* **Instructions to follow**:
Your answer should consist only of the lines below from the one with "precise at pc (R308). -/" through the one with "accrue (R62). -/", copied exactly.

* **Records shown**:
'''
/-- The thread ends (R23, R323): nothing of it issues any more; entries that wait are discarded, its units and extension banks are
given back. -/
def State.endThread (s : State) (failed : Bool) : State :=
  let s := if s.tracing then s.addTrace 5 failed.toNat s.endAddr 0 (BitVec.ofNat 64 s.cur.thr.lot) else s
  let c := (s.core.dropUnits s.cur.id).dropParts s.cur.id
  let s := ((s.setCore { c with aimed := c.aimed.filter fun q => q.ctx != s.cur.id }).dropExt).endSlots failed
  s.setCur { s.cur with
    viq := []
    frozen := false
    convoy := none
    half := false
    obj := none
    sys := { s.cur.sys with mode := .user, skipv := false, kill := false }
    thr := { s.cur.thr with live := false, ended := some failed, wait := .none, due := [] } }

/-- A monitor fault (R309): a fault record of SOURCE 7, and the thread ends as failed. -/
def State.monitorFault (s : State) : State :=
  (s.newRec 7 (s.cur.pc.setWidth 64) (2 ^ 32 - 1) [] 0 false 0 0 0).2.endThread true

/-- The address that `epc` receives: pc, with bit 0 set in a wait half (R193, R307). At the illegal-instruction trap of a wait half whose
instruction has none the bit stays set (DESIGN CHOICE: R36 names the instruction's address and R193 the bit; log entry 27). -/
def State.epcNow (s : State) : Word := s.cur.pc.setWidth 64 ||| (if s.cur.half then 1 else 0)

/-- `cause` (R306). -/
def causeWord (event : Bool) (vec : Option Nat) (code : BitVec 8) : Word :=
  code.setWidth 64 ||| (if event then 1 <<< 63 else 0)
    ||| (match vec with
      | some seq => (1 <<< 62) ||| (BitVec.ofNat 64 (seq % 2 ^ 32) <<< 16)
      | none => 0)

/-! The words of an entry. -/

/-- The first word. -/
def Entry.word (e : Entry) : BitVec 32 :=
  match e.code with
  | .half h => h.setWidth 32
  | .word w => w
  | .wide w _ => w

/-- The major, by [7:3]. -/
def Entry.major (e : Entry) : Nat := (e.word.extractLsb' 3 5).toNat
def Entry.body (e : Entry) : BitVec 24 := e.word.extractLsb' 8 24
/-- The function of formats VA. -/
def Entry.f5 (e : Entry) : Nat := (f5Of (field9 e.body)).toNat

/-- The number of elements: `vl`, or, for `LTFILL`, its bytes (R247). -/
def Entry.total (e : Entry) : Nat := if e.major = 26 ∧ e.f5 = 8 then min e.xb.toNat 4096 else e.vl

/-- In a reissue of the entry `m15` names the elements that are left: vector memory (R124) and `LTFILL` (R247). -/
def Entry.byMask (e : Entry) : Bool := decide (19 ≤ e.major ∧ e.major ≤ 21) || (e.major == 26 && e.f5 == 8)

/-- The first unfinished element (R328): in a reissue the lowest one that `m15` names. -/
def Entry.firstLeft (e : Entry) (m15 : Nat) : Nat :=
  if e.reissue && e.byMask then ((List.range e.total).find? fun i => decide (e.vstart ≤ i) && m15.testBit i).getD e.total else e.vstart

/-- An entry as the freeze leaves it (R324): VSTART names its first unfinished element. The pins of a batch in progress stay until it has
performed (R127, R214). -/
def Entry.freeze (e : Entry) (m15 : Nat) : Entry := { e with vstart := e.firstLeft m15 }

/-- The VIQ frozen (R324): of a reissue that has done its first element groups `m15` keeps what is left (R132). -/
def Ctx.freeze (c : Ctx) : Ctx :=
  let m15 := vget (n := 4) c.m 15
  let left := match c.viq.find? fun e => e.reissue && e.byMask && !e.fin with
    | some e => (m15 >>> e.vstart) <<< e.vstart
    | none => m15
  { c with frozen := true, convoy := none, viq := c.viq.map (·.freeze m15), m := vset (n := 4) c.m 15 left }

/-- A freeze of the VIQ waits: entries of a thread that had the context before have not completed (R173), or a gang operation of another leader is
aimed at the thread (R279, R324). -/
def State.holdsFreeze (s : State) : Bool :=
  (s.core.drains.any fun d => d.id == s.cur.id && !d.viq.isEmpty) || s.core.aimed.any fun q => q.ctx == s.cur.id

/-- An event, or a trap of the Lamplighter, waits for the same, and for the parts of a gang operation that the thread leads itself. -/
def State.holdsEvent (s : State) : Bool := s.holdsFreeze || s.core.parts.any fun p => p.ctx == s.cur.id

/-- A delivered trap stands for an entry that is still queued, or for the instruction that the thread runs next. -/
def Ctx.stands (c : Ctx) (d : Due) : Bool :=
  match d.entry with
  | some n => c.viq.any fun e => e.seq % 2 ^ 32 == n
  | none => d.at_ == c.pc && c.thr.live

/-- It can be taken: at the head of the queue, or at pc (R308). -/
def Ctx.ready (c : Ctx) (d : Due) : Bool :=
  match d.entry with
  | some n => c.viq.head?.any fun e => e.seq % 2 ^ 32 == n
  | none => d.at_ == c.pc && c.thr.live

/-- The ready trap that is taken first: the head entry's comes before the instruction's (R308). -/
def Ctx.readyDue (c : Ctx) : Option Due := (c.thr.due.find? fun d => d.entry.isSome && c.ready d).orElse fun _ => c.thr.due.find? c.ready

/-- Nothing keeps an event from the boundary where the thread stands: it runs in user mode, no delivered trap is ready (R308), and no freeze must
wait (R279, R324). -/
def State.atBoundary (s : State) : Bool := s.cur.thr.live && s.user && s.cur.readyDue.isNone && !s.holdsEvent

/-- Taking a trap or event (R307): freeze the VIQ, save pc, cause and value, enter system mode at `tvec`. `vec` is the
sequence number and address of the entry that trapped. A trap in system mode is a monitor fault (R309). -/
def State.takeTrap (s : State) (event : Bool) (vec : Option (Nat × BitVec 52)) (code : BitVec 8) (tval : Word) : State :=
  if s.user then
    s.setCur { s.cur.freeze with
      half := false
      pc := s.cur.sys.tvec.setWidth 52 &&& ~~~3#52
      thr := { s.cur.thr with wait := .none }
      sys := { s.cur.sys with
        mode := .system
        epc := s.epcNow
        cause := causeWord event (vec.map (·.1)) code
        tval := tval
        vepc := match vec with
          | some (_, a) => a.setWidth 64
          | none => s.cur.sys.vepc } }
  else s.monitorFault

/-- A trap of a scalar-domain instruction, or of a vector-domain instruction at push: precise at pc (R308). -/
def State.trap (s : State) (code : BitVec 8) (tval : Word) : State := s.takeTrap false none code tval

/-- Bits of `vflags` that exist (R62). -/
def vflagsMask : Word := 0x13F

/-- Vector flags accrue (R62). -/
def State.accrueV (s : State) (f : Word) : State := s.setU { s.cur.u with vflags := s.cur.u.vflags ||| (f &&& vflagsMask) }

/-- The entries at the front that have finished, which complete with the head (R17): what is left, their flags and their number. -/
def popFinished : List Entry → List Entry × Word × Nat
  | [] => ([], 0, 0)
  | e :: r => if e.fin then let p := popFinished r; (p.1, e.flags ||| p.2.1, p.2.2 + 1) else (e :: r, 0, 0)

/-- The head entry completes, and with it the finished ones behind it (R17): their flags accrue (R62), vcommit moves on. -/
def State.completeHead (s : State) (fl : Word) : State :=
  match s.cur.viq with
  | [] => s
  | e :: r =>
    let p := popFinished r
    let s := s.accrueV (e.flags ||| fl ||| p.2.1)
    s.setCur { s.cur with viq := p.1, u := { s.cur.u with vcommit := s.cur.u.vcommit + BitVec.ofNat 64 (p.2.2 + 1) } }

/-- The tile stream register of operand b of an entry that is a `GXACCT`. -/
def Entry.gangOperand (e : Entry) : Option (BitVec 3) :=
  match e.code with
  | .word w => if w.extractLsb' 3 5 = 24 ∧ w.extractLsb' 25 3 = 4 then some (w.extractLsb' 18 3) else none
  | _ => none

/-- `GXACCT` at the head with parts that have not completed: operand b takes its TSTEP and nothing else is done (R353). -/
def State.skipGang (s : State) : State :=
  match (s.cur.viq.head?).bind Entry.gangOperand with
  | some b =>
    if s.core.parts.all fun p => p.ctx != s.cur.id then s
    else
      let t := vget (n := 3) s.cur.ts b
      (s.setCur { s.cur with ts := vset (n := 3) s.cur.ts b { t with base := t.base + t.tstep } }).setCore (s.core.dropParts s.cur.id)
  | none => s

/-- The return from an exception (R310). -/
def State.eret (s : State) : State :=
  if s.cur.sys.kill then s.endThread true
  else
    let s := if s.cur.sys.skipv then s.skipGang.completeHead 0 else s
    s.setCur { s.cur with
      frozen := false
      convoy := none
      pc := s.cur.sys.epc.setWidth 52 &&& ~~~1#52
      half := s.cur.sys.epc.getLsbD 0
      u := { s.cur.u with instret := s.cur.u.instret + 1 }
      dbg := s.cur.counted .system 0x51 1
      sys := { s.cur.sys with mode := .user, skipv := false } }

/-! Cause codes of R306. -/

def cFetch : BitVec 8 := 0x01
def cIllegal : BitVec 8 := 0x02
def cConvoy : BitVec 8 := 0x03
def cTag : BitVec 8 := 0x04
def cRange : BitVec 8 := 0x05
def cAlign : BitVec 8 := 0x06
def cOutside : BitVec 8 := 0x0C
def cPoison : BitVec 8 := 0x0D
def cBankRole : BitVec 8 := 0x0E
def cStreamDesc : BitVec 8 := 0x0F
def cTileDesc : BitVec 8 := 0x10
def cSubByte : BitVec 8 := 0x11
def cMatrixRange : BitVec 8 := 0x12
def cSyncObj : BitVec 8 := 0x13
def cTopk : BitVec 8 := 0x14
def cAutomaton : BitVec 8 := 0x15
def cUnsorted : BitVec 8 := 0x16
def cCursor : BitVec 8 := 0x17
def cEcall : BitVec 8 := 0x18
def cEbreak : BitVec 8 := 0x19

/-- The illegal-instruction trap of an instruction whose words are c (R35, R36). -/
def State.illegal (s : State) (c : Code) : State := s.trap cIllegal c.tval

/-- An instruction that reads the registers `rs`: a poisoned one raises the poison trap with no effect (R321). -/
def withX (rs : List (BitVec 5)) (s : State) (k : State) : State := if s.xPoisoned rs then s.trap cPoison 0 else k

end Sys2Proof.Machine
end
'''
* **Task result**:
/-- A trap of a scalar-domain instruction, or of a vector-domain instruction at push: precise at pc (R308). -/
def State.trap (s : State) (code : BitVec 8) (tval : Word) : State := s.takeTrap false none code tval

/-- Bits of `vflags` that exist (R62). -/
def vflagsMask : Word := 0x13F

/-- Vector flags accrue (R62). -/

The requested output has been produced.